PROBLEM TO WORK ON:
In the data below, find the line that contains "olenFits := Nat.two_pow_pos _" and the line that contains "busyRead := fun h". Copy both, plus every line between them, exactly.

..........

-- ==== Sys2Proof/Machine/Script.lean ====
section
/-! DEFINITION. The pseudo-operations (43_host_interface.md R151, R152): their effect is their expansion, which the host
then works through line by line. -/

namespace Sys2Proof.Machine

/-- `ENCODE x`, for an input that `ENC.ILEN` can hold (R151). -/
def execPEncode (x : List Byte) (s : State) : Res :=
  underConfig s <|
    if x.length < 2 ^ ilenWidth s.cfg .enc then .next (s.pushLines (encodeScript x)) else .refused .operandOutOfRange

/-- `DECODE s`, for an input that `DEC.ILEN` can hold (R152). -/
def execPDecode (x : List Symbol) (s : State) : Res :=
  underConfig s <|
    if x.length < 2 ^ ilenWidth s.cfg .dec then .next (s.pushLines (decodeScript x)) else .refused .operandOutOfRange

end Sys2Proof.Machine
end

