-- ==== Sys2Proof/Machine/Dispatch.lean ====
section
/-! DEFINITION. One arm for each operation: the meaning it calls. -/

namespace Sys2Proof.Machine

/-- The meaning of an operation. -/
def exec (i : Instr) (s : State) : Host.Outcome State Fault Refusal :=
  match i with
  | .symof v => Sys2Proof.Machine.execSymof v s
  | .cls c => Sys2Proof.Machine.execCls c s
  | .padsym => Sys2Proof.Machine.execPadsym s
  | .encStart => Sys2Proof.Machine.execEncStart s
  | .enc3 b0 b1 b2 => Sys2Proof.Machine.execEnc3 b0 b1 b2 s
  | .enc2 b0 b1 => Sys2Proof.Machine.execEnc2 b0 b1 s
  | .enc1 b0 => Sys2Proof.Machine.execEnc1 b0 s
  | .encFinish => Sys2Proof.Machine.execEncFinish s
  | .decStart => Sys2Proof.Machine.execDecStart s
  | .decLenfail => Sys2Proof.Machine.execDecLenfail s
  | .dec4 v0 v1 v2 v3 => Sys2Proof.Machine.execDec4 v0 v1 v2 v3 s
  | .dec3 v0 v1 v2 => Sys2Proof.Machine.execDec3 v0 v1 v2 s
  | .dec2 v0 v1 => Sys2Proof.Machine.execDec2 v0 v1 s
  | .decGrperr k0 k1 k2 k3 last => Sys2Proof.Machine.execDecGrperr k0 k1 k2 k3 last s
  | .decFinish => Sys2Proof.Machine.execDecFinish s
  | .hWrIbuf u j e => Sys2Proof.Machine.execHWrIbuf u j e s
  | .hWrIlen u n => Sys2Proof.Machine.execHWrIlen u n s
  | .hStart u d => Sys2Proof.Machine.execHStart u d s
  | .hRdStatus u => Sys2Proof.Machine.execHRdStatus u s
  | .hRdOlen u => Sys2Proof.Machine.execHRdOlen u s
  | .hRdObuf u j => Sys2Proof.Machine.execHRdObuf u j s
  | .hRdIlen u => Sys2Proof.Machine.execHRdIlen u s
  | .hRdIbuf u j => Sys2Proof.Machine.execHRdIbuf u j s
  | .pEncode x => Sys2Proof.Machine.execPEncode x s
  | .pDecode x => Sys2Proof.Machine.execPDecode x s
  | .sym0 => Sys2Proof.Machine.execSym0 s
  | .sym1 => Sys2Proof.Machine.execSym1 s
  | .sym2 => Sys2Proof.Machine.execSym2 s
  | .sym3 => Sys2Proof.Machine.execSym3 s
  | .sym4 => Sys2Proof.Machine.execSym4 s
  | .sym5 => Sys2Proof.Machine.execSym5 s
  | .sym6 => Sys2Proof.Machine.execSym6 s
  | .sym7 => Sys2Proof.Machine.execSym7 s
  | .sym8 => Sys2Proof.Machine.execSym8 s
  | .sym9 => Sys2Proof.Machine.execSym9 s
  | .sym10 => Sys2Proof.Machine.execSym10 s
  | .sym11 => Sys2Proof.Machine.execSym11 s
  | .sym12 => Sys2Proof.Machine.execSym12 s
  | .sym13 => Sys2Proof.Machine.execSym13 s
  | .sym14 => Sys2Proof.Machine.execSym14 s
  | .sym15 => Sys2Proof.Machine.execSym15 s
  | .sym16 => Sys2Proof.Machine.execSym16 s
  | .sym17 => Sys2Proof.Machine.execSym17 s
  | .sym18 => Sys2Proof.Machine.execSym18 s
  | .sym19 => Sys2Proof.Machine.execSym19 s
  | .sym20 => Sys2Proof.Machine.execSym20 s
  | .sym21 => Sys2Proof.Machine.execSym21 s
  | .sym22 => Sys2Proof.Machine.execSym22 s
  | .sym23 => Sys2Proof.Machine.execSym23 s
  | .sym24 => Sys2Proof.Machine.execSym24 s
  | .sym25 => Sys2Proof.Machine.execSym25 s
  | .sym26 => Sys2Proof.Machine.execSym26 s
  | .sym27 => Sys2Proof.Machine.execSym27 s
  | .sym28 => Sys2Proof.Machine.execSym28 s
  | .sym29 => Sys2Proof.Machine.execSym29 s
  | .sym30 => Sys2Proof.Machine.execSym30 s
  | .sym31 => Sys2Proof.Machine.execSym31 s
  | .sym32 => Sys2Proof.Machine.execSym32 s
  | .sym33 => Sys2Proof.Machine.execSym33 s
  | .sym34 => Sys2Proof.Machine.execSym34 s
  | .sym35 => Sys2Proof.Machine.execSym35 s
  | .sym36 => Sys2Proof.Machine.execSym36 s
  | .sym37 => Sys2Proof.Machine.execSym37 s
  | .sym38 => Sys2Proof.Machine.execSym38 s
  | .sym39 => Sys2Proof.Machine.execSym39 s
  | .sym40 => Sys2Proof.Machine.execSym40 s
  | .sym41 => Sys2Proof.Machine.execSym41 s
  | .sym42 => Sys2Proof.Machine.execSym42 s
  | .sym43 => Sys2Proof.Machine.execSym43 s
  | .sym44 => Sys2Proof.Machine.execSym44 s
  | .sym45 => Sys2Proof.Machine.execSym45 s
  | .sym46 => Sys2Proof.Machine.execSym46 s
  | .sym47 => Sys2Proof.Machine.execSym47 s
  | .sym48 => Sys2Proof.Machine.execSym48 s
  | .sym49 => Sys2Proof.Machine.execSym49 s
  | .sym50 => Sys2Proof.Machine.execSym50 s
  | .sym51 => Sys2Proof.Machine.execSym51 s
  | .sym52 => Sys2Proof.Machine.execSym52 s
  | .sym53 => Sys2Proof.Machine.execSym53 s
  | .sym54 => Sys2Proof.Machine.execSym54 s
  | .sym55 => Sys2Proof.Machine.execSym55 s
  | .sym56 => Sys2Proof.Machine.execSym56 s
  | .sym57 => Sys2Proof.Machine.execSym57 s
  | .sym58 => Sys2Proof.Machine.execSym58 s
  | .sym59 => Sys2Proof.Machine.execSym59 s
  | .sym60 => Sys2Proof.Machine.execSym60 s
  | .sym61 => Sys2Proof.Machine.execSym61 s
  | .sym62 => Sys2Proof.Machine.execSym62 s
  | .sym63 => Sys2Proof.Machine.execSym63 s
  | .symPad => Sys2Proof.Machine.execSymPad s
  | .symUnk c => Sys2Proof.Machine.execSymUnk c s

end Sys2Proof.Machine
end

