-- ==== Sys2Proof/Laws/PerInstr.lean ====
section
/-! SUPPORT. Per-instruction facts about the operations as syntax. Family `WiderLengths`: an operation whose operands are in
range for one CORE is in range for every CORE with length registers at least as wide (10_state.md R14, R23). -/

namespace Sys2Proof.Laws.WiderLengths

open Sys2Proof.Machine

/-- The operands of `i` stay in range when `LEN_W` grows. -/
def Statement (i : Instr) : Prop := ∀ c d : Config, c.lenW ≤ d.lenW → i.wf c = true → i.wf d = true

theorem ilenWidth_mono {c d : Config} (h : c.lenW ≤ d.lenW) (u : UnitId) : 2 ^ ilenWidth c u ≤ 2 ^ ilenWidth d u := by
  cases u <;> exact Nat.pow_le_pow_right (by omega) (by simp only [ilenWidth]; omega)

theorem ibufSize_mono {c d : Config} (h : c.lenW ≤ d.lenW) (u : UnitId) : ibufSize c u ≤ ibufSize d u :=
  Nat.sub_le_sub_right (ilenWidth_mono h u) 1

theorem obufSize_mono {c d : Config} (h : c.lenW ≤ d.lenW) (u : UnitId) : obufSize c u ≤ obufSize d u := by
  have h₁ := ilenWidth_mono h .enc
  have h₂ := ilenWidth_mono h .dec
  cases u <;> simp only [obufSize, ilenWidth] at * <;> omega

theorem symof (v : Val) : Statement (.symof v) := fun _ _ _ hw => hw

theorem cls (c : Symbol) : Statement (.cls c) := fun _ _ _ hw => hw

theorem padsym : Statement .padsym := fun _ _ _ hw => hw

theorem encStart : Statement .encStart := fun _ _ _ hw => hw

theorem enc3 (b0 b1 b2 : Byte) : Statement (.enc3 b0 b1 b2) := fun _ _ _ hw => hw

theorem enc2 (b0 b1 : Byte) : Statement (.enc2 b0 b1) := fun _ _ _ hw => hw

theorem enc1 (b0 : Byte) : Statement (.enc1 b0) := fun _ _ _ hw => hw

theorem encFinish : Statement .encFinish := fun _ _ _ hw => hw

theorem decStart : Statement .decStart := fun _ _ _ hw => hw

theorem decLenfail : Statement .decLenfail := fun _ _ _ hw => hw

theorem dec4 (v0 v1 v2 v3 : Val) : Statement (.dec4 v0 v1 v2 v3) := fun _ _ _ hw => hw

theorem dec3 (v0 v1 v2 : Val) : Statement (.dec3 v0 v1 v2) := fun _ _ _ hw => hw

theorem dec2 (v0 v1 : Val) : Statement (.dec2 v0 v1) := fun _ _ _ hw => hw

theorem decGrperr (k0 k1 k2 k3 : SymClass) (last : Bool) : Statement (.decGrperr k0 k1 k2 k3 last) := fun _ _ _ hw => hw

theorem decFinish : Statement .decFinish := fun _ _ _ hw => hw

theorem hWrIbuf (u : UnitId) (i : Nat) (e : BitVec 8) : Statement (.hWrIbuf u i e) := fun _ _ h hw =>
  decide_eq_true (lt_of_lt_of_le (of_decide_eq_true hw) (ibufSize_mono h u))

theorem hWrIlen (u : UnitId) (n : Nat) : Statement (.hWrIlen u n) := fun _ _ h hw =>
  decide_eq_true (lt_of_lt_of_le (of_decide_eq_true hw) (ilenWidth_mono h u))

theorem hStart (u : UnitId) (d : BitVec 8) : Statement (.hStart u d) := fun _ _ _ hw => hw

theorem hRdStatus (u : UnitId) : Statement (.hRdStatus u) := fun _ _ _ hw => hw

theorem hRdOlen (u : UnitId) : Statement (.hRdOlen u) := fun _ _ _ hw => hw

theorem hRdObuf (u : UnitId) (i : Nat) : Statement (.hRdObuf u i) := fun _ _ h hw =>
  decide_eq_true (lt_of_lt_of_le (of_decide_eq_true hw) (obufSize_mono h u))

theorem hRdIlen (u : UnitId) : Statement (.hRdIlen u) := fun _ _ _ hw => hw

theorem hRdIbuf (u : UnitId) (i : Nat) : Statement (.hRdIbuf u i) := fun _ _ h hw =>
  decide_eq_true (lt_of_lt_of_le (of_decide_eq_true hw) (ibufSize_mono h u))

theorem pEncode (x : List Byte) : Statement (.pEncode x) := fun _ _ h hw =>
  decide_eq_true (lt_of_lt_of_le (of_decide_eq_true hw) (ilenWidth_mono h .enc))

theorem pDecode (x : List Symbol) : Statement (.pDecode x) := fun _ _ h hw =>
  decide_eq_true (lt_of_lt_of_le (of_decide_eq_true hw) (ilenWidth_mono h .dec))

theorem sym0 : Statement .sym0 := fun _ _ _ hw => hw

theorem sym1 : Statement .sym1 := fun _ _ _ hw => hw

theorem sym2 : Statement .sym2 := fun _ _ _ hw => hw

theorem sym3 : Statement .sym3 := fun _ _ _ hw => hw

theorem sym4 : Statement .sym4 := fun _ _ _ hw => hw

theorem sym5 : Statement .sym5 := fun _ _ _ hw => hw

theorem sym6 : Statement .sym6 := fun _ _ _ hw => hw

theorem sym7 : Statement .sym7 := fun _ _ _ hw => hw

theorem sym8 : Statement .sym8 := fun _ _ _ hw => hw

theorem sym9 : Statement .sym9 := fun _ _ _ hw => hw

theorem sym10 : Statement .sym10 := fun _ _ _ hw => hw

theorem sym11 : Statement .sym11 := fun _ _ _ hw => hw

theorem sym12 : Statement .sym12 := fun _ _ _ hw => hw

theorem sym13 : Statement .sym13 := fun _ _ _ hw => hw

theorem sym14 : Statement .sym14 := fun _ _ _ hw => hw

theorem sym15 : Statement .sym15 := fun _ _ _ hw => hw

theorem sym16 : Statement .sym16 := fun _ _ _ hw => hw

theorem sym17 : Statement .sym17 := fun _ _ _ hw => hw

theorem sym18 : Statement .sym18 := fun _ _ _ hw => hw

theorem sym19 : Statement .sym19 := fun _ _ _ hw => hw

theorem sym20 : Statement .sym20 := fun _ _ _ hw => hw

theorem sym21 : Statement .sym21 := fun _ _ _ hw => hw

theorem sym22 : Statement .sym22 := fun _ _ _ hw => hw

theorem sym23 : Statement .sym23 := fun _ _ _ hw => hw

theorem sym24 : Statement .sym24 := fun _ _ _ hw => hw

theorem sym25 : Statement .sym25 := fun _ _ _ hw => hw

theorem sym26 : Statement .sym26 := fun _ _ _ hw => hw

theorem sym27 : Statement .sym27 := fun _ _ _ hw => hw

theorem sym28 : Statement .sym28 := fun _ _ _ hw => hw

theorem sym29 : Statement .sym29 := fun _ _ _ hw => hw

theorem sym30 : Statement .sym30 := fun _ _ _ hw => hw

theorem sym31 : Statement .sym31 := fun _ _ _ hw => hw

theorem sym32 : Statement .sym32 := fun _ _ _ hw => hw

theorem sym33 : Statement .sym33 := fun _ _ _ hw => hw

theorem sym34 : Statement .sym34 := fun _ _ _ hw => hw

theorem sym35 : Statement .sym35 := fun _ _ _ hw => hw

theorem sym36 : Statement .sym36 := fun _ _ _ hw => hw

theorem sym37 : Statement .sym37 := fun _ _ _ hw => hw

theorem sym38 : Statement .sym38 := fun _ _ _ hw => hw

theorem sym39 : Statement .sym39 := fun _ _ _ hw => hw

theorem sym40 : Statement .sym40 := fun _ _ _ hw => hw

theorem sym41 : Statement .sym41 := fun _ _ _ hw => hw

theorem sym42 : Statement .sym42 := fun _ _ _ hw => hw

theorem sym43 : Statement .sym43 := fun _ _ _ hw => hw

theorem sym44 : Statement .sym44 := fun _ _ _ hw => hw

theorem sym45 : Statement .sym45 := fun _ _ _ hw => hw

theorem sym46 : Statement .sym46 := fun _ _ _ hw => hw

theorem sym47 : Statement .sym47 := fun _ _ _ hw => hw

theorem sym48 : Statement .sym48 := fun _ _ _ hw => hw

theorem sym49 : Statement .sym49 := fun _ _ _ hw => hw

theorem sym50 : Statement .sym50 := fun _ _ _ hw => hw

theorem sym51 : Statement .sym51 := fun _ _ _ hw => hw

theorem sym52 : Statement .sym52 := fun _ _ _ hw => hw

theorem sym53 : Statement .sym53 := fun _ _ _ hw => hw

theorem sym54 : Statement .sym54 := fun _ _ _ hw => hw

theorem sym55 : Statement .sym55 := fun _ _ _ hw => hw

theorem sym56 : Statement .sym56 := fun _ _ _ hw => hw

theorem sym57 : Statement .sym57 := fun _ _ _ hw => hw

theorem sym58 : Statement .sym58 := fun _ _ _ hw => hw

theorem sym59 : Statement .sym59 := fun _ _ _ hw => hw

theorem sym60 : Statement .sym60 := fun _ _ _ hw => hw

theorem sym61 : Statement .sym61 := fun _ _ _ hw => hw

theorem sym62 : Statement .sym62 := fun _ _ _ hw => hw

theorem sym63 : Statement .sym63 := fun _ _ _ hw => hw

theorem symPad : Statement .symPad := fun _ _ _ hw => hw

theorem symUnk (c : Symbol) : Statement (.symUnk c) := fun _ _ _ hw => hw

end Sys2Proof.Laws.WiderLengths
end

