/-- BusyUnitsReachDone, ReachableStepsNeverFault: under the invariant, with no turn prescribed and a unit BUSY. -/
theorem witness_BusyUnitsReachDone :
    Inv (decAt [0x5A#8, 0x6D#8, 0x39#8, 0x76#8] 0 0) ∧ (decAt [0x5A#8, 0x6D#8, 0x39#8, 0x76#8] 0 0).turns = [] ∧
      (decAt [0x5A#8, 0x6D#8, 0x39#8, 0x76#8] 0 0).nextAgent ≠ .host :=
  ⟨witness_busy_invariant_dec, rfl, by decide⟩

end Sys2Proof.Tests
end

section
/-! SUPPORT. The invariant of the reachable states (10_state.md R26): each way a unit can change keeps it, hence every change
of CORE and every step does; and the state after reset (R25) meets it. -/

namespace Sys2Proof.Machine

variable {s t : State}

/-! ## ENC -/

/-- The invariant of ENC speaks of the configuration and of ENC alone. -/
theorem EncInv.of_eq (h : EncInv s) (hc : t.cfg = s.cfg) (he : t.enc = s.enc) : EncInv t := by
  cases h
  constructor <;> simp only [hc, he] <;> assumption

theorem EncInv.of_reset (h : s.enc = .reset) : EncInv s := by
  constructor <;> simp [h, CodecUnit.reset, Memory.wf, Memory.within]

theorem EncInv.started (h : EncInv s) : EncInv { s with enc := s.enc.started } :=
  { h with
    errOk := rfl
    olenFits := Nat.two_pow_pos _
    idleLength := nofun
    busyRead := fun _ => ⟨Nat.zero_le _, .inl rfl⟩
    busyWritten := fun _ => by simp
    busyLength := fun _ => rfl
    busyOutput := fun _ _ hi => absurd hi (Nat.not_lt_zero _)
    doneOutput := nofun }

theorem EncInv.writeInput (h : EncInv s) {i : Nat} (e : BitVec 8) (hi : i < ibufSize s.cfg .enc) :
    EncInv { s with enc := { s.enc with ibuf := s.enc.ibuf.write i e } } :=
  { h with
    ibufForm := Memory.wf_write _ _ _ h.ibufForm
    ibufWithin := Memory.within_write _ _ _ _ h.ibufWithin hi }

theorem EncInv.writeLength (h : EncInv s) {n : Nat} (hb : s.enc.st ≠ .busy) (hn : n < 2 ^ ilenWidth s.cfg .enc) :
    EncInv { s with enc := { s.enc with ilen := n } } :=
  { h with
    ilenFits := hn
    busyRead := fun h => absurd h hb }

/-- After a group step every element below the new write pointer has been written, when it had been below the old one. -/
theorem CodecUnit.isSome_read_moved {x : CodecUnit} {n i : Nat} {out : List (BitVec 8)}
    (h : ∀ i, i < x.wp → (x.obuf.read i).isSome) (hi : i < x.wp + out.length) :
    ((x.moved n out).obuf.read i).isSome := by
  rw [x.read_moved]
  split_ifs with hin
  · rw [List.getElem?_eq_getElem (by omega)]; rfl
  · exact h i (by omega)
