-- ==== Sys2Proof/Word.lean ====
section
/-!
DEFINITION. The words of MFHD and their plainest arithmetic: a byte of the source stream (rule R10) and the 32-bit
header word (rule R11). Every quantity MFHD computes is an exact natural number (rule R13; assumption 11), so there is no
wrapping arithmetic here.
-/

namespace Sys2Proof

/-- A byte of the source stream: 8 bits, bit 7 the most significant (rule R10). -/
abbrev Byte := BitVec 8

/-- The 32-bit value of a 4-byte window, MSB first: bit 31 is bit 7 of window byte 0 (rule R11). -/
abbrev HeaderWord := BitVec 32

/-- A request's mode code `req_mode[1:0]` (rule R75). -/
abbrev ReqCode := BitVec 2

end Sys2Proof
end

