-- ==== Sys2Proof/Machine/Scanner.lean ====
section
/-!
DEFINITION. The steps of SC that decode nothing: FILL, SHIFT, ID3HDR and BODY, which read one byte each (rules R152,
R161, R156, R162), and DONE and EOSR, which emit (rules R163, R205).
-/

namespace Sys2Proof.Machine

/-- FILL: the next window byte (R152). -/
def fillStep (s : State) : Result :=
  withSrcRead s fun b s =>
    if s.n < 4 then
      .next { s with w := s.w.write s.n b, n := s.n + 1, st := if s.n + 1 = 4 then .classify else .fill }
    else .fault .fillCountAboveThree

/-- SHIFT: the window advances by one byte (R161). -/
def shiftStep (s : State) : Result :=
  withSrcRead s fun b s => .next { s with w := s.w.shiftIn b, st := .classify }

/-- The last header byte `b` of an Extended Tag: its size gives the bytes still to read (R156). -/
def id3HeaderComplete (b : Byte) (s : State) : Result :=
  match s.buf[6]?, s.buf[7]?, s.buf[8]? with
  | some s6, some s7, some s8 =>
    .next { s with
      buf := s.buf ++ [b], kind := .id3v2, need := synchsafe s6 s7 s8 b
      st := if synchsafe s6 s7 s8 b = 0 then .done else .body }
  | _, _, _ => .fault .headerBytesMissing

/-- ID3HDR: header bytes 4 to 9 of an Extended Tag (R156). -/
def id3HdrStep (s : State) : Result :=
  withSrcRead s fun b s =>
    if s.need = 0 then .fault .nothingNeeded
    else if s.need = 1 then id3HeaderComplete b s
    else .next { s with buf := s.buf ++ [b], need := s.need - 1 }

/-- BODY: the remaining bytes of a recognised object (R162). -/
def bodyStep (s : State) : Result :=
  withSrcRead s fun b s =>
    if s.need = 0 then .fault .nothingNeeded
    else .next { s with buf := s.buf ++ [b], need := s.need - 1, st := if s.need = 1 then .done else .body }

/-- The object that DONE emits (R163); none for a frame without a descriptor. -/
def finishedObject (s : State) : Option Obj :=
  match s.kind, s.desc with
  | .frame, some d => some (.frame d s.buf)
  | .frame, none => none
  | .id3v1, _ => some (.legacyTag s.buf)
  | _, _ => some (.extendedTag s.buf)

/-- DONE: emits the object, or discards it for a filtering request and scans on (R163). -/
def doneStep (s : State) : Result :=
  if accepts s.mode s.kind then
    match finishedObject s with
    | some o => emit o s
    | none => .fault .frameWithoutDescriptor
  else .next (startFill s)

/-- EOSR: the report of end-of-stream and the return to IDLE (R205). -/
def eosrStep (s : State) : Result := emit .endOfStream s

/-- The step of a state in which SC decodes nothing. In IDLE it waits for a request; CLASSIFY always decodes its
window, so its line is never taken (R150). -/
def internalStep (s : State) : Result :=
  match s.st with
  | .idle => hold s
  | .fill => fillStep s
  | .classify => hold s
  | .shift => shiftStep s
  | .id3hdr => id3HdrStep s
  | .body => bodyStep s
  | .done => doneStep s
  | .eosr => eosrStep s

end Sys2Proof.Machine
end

..........

ANSWER SECTION:
    olenFits := Nat.two_pow_pos _
    idleLength := nofun
    busyRead := fun _ => ⟨Nat.zero_le _, .inl rfl⟩
    busyWritten := fun _ => by simp
    busyLength := fun _ => rfl
    busyOutput := fun _ _ hi => absurd hi (Nat.not_lt_zero _)
    doneOutput := nofun }

theorem EncInv.writeInput (h : EncInv s) {i : Nat} (e : BitVec 8) (hi : i < ibufSize s.cfg .enc) :
    EncInv { s with enc := { s.enc with ibuf := s.enc.ibuf.write i e } } :=
  { h with
    ibufForm := Memory.wf_write _ _ _ h.ibufForm
    ibufWithin := Memory.within_write _ _ _ _ h.ibufWithin hi }

theorem EncInv.writeLength (h : EncInv s) {n : Nat} (hb : s.enc.st ≠ .busy) (hn : n < 2 ^ ilenWidth s.cfg .enc) :
    EncInv { s with enc := { s.enc with ilen := n } } :=
  { h with
    ilenFits := hn
    busyRead := fun h => absurd h hb }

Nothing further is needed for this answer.